李香君、菲儿、婉儿也对拍卖行有了兴趣,纷纷向他讨教有关常识。
况且只是简单说了一下,这事还得找个专门的屋子,设置好拍卖行的样子,然后找一些观众当卖家,进行实地训练,仅仅口头说说也没什么用。
聊着聊着,已经到了傍晚,况且起身要走。
李香君笑道;“不想留在这里,若是嫌我老,她们可以陪你啊。”
况且摇头推脱道:“今天不行,没心情。”
李香君道:“没心情正好,我这里就是开心解闷的,有什么愁事心事的,到了这里管保就好了。”
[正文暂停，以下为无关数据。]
/-- Settles O4: an instruction's word selects its own row, and no two rows share a word; a reserved word selects none. -/
theorem decodeAgreesWithOpcodeTable : Obligations.DecodeAgreesWithOpcodeTable := by
  unfold Obligations.DecodeAgreesWithOpcodeTable
  refine ⟨rfl, fun t i h => filter_selects_eq_row_of_decode h, fun t r h => filter_selects_eq_nil_of_reserved h,
    fun t ht => ?_, fun r t => decide_eq_true_iff, fun t cs e h => ?_, fun t b h => ?_, fun t e h => ?_,
    fun i j s hrow hmask => exec_eq_of_row_eq hrow hmask s⟩
  · cases hd : decode t with
    | instr i =>
      rw [filter_selects_eq_row_of_decode hd] at ht
      cases ht
    | reserved r =>
      obtain ⟨hw, ha, -⟩ := decode_eq_reserved_iff.mp hd
      exact ⟨⟨r, rfl⟩, hw, ha⟩
  · rw [← encode_eq_of_decode h]; clear h; revert cs e; decide
  · rw [← encode_eq_of_decode h]; clear h; revert b; decide
  · rw [← encode_eq_of_decode h]; clear h; revert e; decide

end Sys2Proof

namespace Sys2Proof.Machine

open Sys2Proof

/-! The host's turn: what its step does, and what the host then reads from the window. -/

theorem nextAction_of_host_trans {s : State} {t : TxWord} {rest : List HostItem} (hturn : nextTurn s = .host)
    (hsvc : s.insvc = false) (hprog : s.program = .trans t :: rest) : nextAction s = txAction t := by
  simp [nextAction, hturn, hostAction, hsvc, hprog, itemAction]

theorem hostAction_cases (s : State) :
    hostAction s = .wait ∨ ∃ item, hostAction s = itemAction s.params item := by
  unfold hostAction
  split_ifs
  · exact .inl rfl
  · split
    · exact .inl rfl
    · exact .inr ⟨_, rfl⟩

/-- On its turn the host waits, issues an instruction or a reserved command, or drives GIE. -/
theorem host_step_cases {s t : State} (hturn : nextTurn s = .host) (h : step s = .next t) :
    t = takeTurn s ∨ (∃ i, nextAction s = .instr i ∧ exec i (advance (takeTurn s)) = .next t) ∨
    t = advance (takeTurn s) ∨ ∃ v, t = setGie v (advance (takeTurn s)) := by
  have ha : nextAction s = hostAction s := by simp [nextAction, hturn]
  unfold step at h
  rcases hostAction_cases s with hw | ⟨item, hi⟩
  · rw [ha, hw] at h; cases h; exact .inl rfl
  · rw [hi] at ha
    rcases itemAction_cases s.params item with ⟨i, hi⟩ | ⟨r, hi⟩ | ⟨v, hi⟩ | hi <;> rw [hi] at ha <;> rw [ha] at h
    · exact .inr (.inl ⟨i, ha, h⟩)
    · cases h; exact .inr (.inr (.inl rfl))
    · cases h; exact .inr (.inr (.inr ⟨v, rfl⟩))
    · cases h

/-- What the host reads from the six registers of the window that hold state (20_memory.md R57). -/
def windowRegs (s : State) : Word × Word × Word × Word × Word × Word :=
  (ctrlWord s, statusWord s, s.tcnt, s.icr, s.htt, s.dist)

@[simp] theorem windowRegs_takeTurn (s : State) : windowRegs (takeTurn s) = windowRegs s := by simp [windowRegs]

@[simp] theorem windowRegs_advance (s : State) : windowRegs (advance s) = windowRegs s := rfl

@[simp] theorem windowRegs_setGie (v : Bool) (s : State) : windowRegs (setGie v s) = windowRegs s := rfl

@[simp] theorem windowRegs_busReturn (v : Word) (s : State) : windowRegs (busReturn v s) = windowRegs s := rfl

/-- An instruction that is no command leaves the window's registers. -/
theorem windowRegs_exec_eq_or_command {i : Instr} {s t : State} (h : exec i s = .next t) :
    windowRegs t = windowRegs s ∨ ∃ op x, encode i = mkCmd op x := by
  rcases exec_cases h with ⟨v, rfl⟩ | rfl | ⟨_, _, rfl, -⟩ | ⟨_, rfl, -⟩ | ⟨_, rfl, -⟩ | ⟨rfl, -⟩ | ⟨rfl, -⟩ |
    ⟨rfl, -⟩ | ⟨rfl, -⟩ | ⟨rfl, -⟩
  · exact .inl (windowRegs_busReturn v s)
  · exact .inl rfl
  all_goals exact .inr ⟨_, _, rfl⟩

theorem exec_decodeIgnoredWrite (a : RegAddr) (d : Word) (s : State) :
    exec (decodeIgnoredWrite a d) s = .next s := by
  unfold decodeIgnoredWrite
  split_ifs <;> rfl

/-- Settles O5: the decoder's case split gives R71's list, and the step for such a word is the host's advance alone. -/
theorem reservedCommandsHaveNoEffect : Obligations.ReservedCommandsHaveNoEffect := by
  unfold Obligations.ReservedCommandsHaveNoEffect
  refine ⟨fun t => ?_, fun s t rest r hturn hsvc hprog ht => ?_⟩
  · simp only [decode_eq_reserved_iff, exists_and_left, exists_decodeCommand_eq_reserved_iff]
  · have ha : nextAction s = .reserved r := by
      rw [nextAction_of_host_trans hturn hsvc hprog, txAction, ht]
    simp [step, ha, perform, advance, hprog]

/-- Settles O6: of what the host can do on its turn, only a command writes a register of the window. -/
theorem writesOutsideCmdChangeNothing : Obligations.WritesOutsideCmdChangeNothing := by
  unfold Obligations.WritesOutsideCmdChangeNothing
  refine ⟨fun t hw ha => ⟨decodeIgnoredWrite (txA t) (txD t), ?_, exec_decodeIgnoredWrite _ _⟩,
    fun _ _ _ => rfl, fun _ _ _ => rfl, fun _ _ => rfl, fun s t hturn h hne => ?_⟩
  · rw [← decode_mkTx_write _ _ ha, ← hw, mkTx_fields]
  · change windowRegs t ≠ windowRegs s at hne
    rcases host_step_cases hturn h with rfl | ⟨i, hi, he⟩ | rfl | ⟨v, rfl⟩
    · simp at hne
    · rcases windowRegs_exec_eq_or_command he with hw | ⟨op, x, hx⟩
      · simp [hw] at hne
      · exact ⟨i, hi, by rw [hx, mkCmd, txW_mkTx], by rw [hx, mkCmd, txA_mkTx]⟩
    · simp at hne
    · simp at hne

/-- Settles O7: the table is evaluated code by code, and the divisor of `code(P)` prescaler by prescaler. -/
theorem clockSourceCodes : Obligations.ClockSourceCodes := by
  unfold Obligations.ClockSourceCodes
  refine ⟨rfl, rfl, rfl, rfl, rfl, rfl, rfl, rfl, rfl, rfl, rfl, rfl, rfl, fun p => ?_⟩
  cases p <;> rfl

end Sys2Proof.Machine
end

section
/-! PROOF. The timer and capture unit (40_icu.md): the words of its reads and commands (R80 to R92), what the reads
return, the registers the commands write, and the steps of ticks and echo edges (R95 to R97). -/

namespace Sys2Proof

/-! Where a row's mask and match, with the word, fix the instruction, they say that the decoder answers it (R63). -/

theorem selects_of_decode {t : TxWord} {i : Instr} (h : decode t = .instr i) : i.row.selects t = true := by
  obtain ⟨hwf, rfl⟩ := wellFormed_and_encode_eq_of_decode h
  exact row_selects_encode i hwf

/-- A word that selects a row of the table is an instruction of that row. -/
theorem exists_decode_of_selects {r : OpcodeRow} (hr : r ∈ opcodeTable) {t : TxWord} (h : r.selects t = true) :
    ∃ j, decode t = .instr j ∧ j.row = r := by
  have hf := filter_selects_eq_singleton hr h
  cases hd : decode t with
  | instr j =>
    rw [filter_selects_eq_row_of_decode hd] at hf
    exact ⟨j, rfl, List.singleton_inj.mp hf⟩
  | reserved c =>
    rw [filter_selects_eq_nil_of_reserved hd] at hf
    cases hf

theorem and_mask_eq_pattern_iff {t : TxWord} {i : Instr} (hi : ∀ j : Instr, j.row = i.row → encode j = t → j = i) :
    t &&& i.row.mask = i.row.pattern ↔ decode t = .instr i := by
  refine ⟨fun h => ?_, fun h => of_decide_eq_true (selects_of_decode h)⟩
  obtain ⟨j, hj, hrow⟩ := exists_decode_of_selects (row_mem_opcodeTable i) (decide_eq_true h)
  rw [hj, hi j hrow (encode_eq_of_decode hj)]

/-- An instruction that the decoder recovers from its word has no other word. -/
theorem decode_eq_instr_iff {t : TxWord} {i : Instr} (hi : decode (encode i) = .instr i) :
    decode t = .instr i ↔ t = encode i :=
  ⟨fun h => (encode_eq_of_decode h).symm, by rintro rfl; exact hi⟩

/-- The read rows that fix W and A: RD_CTRL to RD_DIST are `decodeRead` at A = 0 to 5. -/
theorem and_maskF0000_eq_iff_decodeRead (t : TxWord) (a : RegAddr) :
    t &&& 0xF0000#20 = mkTx 0#1 a 0#16 ↔ decode t = .instr (decodeRead a (txD t)) := by
  have hfields : t &&& 0xF0000#20 = mkTx 0#1 a 0#16 ↔ txW t = 0#1 ∧ txA t = a := by
    conv_lhs => rw [← mkTx_fields t, maskF0000_fields, mkTx_and, mkTx_inj]
    simp [show txW t &&& 1#1 = txW t from BitVec.and_allOnes, show txA t &&& 7#3 = txA t from BitVec.and_allOnes]
  rw [hfields]
  constructor
  · rintro ⟨hw, rfl⟩
    rw [← decode_mkTx_read, ← hw, mkTx_fields]
  · intro h
    have ht := encode_eq_of_decode h
    rw [encode_decodeRead] at ht
    exact ⟨by rw [← ht, txW_mkTx], by rw [← ht, txA_mkTx]⟩

theorem and_maskE0000_eq_iff_rdZero (t : TxWord) :
    t &&& 0xE0000#20 = 0x60000#20 ↔ decode t = .instr (.rdZero (txA t) (txD t)) := by
  refine and_mask_eq_pattern_iff (i := .rdZero (txA t) (txD t)) ?_
  rintro j hrow rfl
  cases j <;> simp [Instr.row] at hrow
  simp [encode]

theorem and_maskFFFF0_eq_iff_icuInit (t : TxWord) :
    t &&& 0xFFFF0#20 = 0xE1000#20 ↔ decode t = .instr (.icuInit (t.extractLsb' 0 3) (t.getLsbD 3)) := by
  refine and_mask_eq_pattern_iff (i := .icuInit (t.extractLsb' 0 3) (t.getLsbD 3)) ?_
  rintro j hrow rfl
  cases j <;> simp [Instr.row] at hrow
  next cs e => revert cs e; decide

theorem and_maskFFFFE_eq_iff_icuSetCallback (t : TxWord) :
    t &&& 0xFFFFE#20 = 0xE2000#20 ↔ decode t = .instr (.icuSetCallback (t.getLsbD 0)) := by
  refine and_mask_eq_pattern_iff (i := .icuSetCallback (t.getLsbD 0)) ?_
  rintro j hrow rfl
  cases j <;> simp [Instr.row] at hrow
  next b => revert b; decide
况且不理她这茬,还是坚持走了,只是走前留下两千两银子的银票做生活费。
李香君推辞道:“银子就不用了,我手上有不少积蓄,还能过几年。”
况且笑道:“我既然应了这个名,总要负责你们的生活吧,怎么可以用你的私房钱。”
他留下银子,却带走了那把黄铜钥匙,以后就可以直接从后门进来了。
回到侯爵府,他找了四个可靠的家人,让他们每天负责查看李香君家里的动静,这四个人也就住在他的新居里。
回到内宅,他和左羚、萧妮儿一起说话,也就把这件事说了。
左羚诧异失笑道:“这种温柔套你也钻?”
“没办法,他们处心积虑,我也只好暂时这样套着,以后再想办法解套吧。”
“那你准备怎么安排他们?”左羚问道。
况且说了自己的打算,左羚点头道:“这样也好,反正到时候你开拍卖行也得用人,李香君可是名满大江南北,尤其是在南京、苏州一带人气最盛了,要是由她主持拍卖,你的拍卖行一定火爆。”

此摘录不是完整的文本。